Content starts
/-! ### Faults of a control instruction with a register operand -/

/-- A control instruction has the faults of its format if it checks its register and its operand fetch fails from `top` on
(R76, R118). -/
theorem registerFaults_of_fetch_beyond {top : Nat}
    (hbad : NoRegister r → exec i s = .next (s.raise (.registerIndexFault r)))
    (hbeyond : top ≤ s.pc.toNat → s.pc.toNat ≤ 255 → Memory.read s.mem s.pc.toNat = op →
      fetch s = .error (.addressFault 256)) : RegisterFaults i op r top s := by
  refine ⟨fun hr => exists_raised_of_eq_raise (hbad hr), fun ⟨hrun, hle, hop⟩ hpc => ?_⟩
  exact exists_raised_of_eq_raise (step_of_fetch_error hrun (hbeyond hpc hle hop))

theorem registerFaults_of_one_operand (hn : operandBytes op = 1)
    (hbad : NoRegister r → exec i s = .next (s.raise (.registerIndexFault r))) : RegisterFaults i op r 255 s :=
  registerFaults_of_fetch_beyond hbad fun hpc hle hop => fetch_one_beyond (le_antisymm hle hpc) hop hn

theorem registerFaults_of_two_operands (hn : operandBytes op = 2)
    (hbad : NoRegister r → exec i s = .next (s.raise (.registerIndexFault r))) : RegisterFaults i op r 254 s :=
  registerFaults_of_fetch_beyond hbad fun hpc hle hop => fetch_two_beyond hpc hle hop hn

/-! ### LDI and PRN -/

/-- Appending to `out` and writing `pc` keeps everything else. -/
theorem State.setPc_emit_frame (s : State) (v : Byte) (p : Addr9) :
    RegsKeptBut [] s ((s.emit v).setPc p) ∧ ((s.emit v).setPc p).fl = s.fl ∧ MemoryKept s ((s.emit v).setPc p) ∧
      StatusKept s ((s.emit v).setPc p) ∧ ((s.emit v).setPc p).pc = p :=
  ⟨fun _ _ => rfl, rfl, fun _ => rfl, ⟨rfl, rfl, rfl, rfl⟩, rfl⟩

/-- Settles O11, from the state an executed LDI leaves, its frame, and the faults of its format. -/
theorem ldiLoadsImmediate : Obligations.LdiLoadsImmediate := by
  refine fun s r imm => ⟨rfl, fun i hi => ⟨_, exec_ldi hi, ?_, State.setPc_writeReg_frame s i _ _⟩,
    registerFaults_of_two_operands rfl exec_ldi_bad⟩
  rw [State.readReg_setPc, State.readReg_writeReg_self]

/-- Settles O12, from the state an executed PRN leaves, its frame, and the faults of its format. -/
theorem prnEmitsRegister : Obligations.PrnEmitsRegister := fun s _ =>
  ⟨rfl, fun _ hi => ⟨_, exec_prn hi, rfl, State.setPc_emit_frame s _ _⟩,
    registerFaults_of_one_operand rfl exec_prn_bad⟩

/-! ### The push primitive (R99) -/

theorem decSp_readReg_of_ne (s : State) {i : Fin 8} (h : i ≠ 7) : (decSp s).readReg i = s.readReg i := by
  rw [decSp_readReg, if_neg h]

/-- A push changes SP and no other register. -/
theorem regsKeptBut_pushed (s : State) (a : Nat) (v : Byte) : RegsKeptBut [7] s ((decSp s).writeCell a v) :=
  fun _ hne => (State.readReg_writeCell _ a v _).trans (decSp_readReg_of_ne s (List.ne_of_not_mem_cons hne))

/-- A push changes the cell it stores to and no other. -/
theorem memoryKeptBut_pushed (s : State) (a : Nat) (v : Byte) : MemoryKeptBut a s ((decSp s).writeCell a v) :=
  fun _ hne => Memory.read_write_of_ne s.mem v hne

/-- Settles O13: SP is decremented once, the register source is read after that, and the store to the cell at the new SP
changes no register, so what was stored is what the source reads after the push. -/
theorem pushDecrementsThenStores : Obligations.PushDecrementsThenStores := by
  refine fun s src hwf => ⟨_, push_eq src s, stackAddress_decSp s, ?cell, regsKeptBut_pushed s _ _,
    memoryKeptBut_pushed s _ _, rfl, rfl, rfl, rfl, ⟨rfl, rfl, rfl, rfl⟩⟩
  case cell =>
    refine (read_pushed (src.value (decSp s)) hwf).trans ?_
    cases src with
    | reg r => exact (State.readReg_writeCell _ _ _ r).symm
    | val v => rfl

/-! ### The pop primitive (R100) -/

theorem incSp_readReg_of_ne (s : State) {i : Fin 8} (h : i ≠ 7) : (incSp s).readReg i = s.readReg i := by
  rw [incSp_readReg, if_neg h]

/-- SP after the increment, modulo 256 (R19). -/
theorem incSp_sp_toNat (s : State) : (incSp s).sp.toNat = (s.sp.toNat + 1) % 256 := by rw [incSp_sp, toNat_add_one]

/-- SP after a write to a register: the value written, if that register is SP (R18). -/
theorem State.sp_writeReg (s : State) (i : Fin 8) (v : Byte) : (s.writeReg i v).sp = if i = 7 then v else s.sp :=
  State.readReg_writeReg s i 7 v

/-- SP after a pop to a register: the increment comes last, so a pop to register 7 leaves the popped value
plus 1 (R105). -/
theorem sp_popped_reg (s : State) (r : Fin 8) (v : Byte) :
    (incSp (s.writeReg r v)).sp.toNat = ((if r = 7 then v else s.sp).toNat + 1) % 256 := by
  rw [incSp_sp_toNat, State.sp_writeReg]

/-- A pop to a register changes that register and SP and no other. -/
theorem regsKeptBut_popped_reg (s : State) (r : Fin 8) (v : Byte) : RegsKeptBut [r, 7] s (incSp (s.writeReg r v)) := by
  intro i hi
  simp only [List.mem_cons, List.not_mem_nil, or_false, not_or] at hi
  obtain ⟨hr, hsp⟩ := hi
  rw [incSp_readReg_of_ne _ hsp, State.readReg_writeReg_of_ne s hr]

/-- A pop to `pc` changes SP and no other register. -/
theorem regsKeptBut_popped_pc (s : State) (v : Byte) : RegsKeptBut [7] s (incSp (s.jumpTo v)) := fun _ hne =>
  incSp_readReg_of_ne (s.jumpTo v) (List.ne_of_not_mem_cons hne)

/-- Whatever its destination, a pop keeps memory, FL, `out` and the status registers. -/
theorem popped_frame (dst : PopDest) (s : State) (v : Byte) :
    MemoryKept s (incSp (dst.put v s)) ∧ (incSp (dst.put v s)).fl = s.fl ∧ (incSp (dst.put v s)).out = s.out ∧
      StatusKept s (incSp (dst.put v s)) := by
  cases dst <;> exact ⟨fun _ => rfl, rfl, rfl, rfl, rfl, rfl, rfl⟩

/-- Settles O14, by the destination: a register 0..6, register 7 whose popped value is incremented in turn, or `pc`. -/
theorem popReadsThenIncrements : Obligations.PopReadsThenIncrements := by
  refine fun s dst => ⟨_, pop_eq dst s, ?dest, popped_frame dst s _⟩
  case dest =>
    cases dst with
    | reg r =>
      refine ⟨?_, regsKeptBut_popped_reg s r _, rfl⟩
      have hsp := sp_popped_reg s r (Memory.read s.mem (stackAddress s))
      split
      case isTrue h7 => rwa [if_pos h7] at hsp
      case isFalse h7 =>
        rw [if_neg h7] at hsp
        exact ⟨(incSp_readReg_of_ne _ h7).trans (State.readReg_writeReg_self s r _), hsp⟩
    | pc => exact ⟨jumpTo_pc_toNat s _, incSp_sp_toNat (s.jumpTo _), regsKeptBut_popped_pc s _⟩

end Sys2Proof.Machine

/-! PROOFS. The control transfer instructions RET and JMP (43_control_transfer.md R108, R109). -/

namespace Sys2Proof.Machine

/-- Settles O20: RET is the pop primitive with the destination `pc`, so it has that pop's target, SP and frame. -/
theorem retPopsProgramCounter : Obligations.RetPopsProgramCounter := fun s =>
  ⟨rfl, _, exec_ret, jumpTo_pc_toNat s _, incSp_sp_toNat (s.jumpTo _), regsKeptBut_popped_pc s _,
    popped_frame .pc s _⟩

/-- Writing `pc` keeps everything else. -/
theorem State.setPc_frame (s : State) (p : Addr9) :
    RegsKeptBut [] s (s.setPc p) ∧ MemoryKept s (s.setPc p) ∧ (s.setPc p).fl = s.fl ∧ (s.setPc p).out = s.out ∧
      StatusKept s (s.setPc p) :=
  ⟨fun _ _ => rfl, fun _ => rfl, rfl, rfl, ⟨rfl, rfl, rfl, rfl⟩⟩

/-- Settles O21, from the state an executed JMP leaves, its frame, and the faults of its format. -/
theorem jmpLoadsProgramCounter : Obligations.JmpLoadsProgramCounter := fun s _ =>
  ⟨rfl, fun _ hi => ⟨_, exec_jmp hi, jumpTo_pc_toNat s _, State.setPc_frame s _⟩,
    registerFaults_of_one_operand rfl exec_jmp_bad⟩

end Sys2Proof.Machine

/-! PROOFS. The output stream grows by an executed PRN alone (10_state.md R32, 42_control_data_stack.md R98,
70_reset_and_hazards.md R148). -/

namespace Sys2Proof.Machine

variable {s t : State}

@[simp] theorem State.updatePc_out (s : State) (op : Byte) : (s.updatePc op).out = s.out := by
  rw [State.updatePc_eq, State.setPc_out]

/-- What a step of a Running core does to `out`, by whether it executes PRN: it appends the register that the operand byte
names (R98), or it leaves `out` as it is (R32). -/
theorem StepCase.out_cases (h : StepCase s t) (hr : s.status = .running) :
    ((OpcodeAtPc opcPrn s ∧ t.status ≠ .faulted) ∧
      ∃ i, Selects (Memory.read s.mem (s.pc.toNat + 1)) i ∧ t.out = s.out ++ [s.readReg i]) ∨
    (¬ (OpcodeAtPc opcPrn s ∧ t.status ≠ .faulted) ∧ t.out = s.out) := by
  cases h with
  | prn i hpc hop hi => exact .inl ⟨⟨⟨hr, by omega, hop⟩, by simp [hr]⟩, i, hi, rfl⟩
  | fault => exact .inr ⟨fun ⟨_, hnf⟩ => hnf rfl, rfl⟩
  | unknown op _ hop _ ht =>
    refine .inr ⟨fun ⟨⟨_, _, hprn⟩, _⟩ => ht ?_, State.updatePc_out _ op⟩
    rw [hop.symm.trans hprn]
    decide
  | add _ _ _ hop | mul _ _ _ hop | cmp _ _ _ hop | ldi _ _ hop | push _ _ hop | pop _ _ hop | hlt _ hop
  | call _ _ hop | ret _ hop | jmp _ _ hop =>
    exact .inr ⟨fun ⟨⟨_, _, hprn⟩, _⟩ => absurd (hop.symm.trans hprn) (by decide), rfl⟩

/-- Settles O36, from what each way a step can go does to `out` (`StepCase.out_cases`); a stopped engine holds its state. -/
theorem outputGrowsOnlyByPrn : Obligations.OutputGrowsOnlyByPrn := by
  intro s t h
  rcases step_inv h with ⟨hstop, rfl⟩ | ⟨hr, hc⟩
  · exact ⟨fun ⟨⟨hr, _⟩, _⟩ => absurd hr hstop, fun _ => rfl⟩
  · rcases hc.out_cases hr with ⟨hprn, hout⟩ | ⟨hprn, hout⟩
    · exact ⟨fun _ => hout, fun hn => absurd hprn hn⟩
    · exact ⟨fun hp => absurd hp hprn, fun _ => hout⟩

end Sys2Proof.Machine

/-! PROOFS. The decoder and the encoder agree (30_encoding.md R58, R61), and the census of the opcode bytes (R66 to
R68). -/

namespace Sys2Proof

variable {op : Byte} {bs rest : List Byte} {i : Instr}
Content ends
Once the lines of the entries containing the word "hprn" have been counted, report the number alone.

Completed task: 6